Tuesday, October 19, 2010

Literary Depictions of / Literature as "Archive"

Hi, everyone.

As promised, I offer further discussion questions for your Research Journal Log. Some of these were inspired by last week's role play on arrangement and dis/order, and some were inspired by today's discussion of Hoosier folklore and our quick analysis of Dillon's "category disorder" and of Sanborn's "Humorous Women." As we move steadily into the next unit and begin thinking about your individual archival research projects, it becomes more important for me to see what and how much you can do with text -- i.e., demonstrating how your ideas stem from the texts we read, demonstrating how you can eloquently put two or more complicated texts into conversation with each other, and demonstrating how much you can unpack a segment or passage by noting patterns, analogies, key terms, or useful paraphrases that in turn illuminate other parts of the text.

1) In the "Preface" to Hoosier School-Master, Eggleston lists some implicit hopes for the novel alongside some of his concerns about writing it (including, perhaps, that his novel could contribute to the formation of a Hoosier literature). One such concern was that readers would think he exaggerated his dialectical descriptions, rather than preserving their "true usus loquendi" (6). Do you notice any patterns in the dialectic, i.e., according to social standing, gender, political orientation, etc.? In other words, is Eggleston's Hoosier provincialism classifiable by any other means?

2) Look up "assemblage" in the OED and the SAA Glossary (both are linked to our Course Resources page). Craft a new definition, in which you synthesize these entries with Elizabeth Maddock Dillon's notion of "category disorder" and Deleuze and Guattari's "lines of articulation or segmentarity." Then, locate a segment or passage from Hoosier School-Master that has to do with leaving or not leaving historical evidences behind, and that you can justify as assemblage.

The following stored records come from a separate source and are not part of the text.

-- ==== Sys2Proof/Machine/Outlet.lean ====
section
/-! DEFINITION. Outlet routing, divert requests, extension and departure (chapter 09). -/

namespace Sys2Proof.Machine

/-- The destination of a record at routing: the first row that applies (R151). -/
def State.routeOf (s : State) (r : Record) : DestIx :=
  if r.flags.reject then s.rejectDest
  else if r.lot = Config.unknownLot then s.rejectDest
  else if r.flags.doubtful ∧ !s.doubtfulToClass then s.rejectDest
  else (s.classOf r.cls).dest

/-- A fault about a divert: the record's tag and lot, a destination as unit, the position of input A (R152, R154). -/
def State.divertFault (s : State) (k : FaultKind) (r : Record) (d : DestIx) : State :=
  s.recordFault
    { kind := k, position := s.pos .a, input := .a, tag := some r.tag, lot := some r.lot, unit := some (.destination d) }

/-- The departure position e + Xd + Lused + Ma of a routed record (R155). -/
def State.departureAt (s : State) (r : Record) : Option Pos :=
  match r.dest, r.lead with
  | some d, some e => some (Pos.plus e ((s.dest d).set.xd + r.len + (s.dest d).set.ma))
  | _, _ => none

/-- A departure (R156): counted into the stack first, then removed with cause DEPARTED. -/
def State.depart (s : State) (r : Record) : State :=
  match r.dest with
  | some d => (s.countIntoStack d r.lot).removeRecord r .departed none
  | none => s

/-- A record whose departure position is at or behind the current position departs at once (R155). -/
def State.departIfPassed (s : State) (tag : Tag) : State :=
  match s.findRecord tag with
  | some r =>
    match s.departureAt r with
    | some p => if s.role = some .outlet ∧ atOrPast (s.pos .a) p then s.depart r else s
    | none => s
  | none => s

/-- A change of a routed record from r that moves its departure position departs it at once where that position is then at
or behind the current position; one that has not moved is left to the step that reaches it (R155). -/
def State.departIfMoved (s : State) (r : Record) : State :=
  match s.findRecord r.tag with
  | some y => if s.departureAt y = s.departureAt r then s else s.departIfPassed r.tag
  | none => s

/-- The divert of a routed record requested of its destination's channel, and the answer acted on (R152). -/
def State.requestDivert (s : State) (r : Record) (e : Pos) (d : DestIx) : State :=
  let cfg := (s.dest d).set
  match cfg.divert with
  | none => s
  | some c =>
    let q := s.request c (Pos.plus e ((cfg.xd : Int) - cfg.mb)) (Pos.plus e (cfg.xd + r.nominalUsed + cfg.ma)) (some r.tag)
    match q.2 with
    | .late _ => q.1.divertFault .lateDivert r d
    | .tooLate => (q.1.updateRecord r.tag fun x => { x with dest := some 0 }).divertFault .lateDivert r d
    | .busy => (q.1.updateRecord r.tag fun x => { x with dest := some 0 }).divertFault .divertBusy r d
    | _ => q.1

/-- Routing of a record at ENTERING, with routing position e = its lead capture (R151), the divert request of R152 and the
departure at once of R155. While input A moves in reverse the record is left unrouted (R159), until forward travel
(assumption log 43). -/
def State.route (s : State) (tag : Tag) : State :=
  if s.outletWaits then s
  else
    match s.findRecord tag with
    | none => s
    | some r =>
      match r.lead with
      | none => s
      | some e =>
        let d := s.routeOf r
        ((s.updateRecord tag fun x => { x with dest := some d }).requestDivert r e d).departIfPassed tag

/-- A record at the outlet entry or past it that reverse travel has left unrouted. -/
def Record.unrouted (r : Record) : Bool :=
  (r.stage == .entering || r.stage == .leaving) && r.dest.isNone

/-- What the outlet unit owes since reverse travel, at the first forward step of input A: triggers are requested in
destination order, then records are routed in train order (R159, assumption log 43). -/
def State.payOutlet (s : State) : State :=
  if s.role = some .outlet ∧ s.live then
    ((s.train.filter Record.unrouted).map (·.tag)).foldl State.route (destIxs.foldl State.payTrigger s)
  else s

/-- Extension of the divert of an item measured longer than nominal (R154). -/
def State.extendDivert (s : State) (r : Record) (m : Nat) : State :=
  match r.dest, r.lead with
  | some d, some e =>
    if r.nominalUsed < m then
      match (s.dest d).set.divert with
      | none => s
      | some c =>
        let q := s.extend c r.tag (Pos.plus e ((s.dest d).set.xd + m + (s.dest d).set.ma))
        match q.2 with
        | .gone => q.1.divertFault .lateDivert r d
        | _ => q.1
    else s
  | _, _ => s

end Sys2Proof.Machine
end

3) Compare two or more scenes or accounts of domesticity in Hoosier School-Master. What are the politics in such a comparison, i.e., what "forms of agency and power float across different relationships" that are only made visible in the act of comparing (Dillon)?

4) How are those politics similar to or different from Steedman's "memory" of Richard Hoggart's 1958 "rag rug" in Elizabeth Gaskell's 1848 novel (Steedman 113-115)?

5) According to Jarratt, in what ways should the Hoosier School-Master (or literary histories in general) be suspect? On what basis? Please draw heavily on both texts.

6) If you were editing Eggleston's manuscript in 1871 from serial to book form, would you prefer to leave the strikes in the text to show it is a revision in progress, to move the strikes to the endnotes, or to erase them altogether? Justify your response.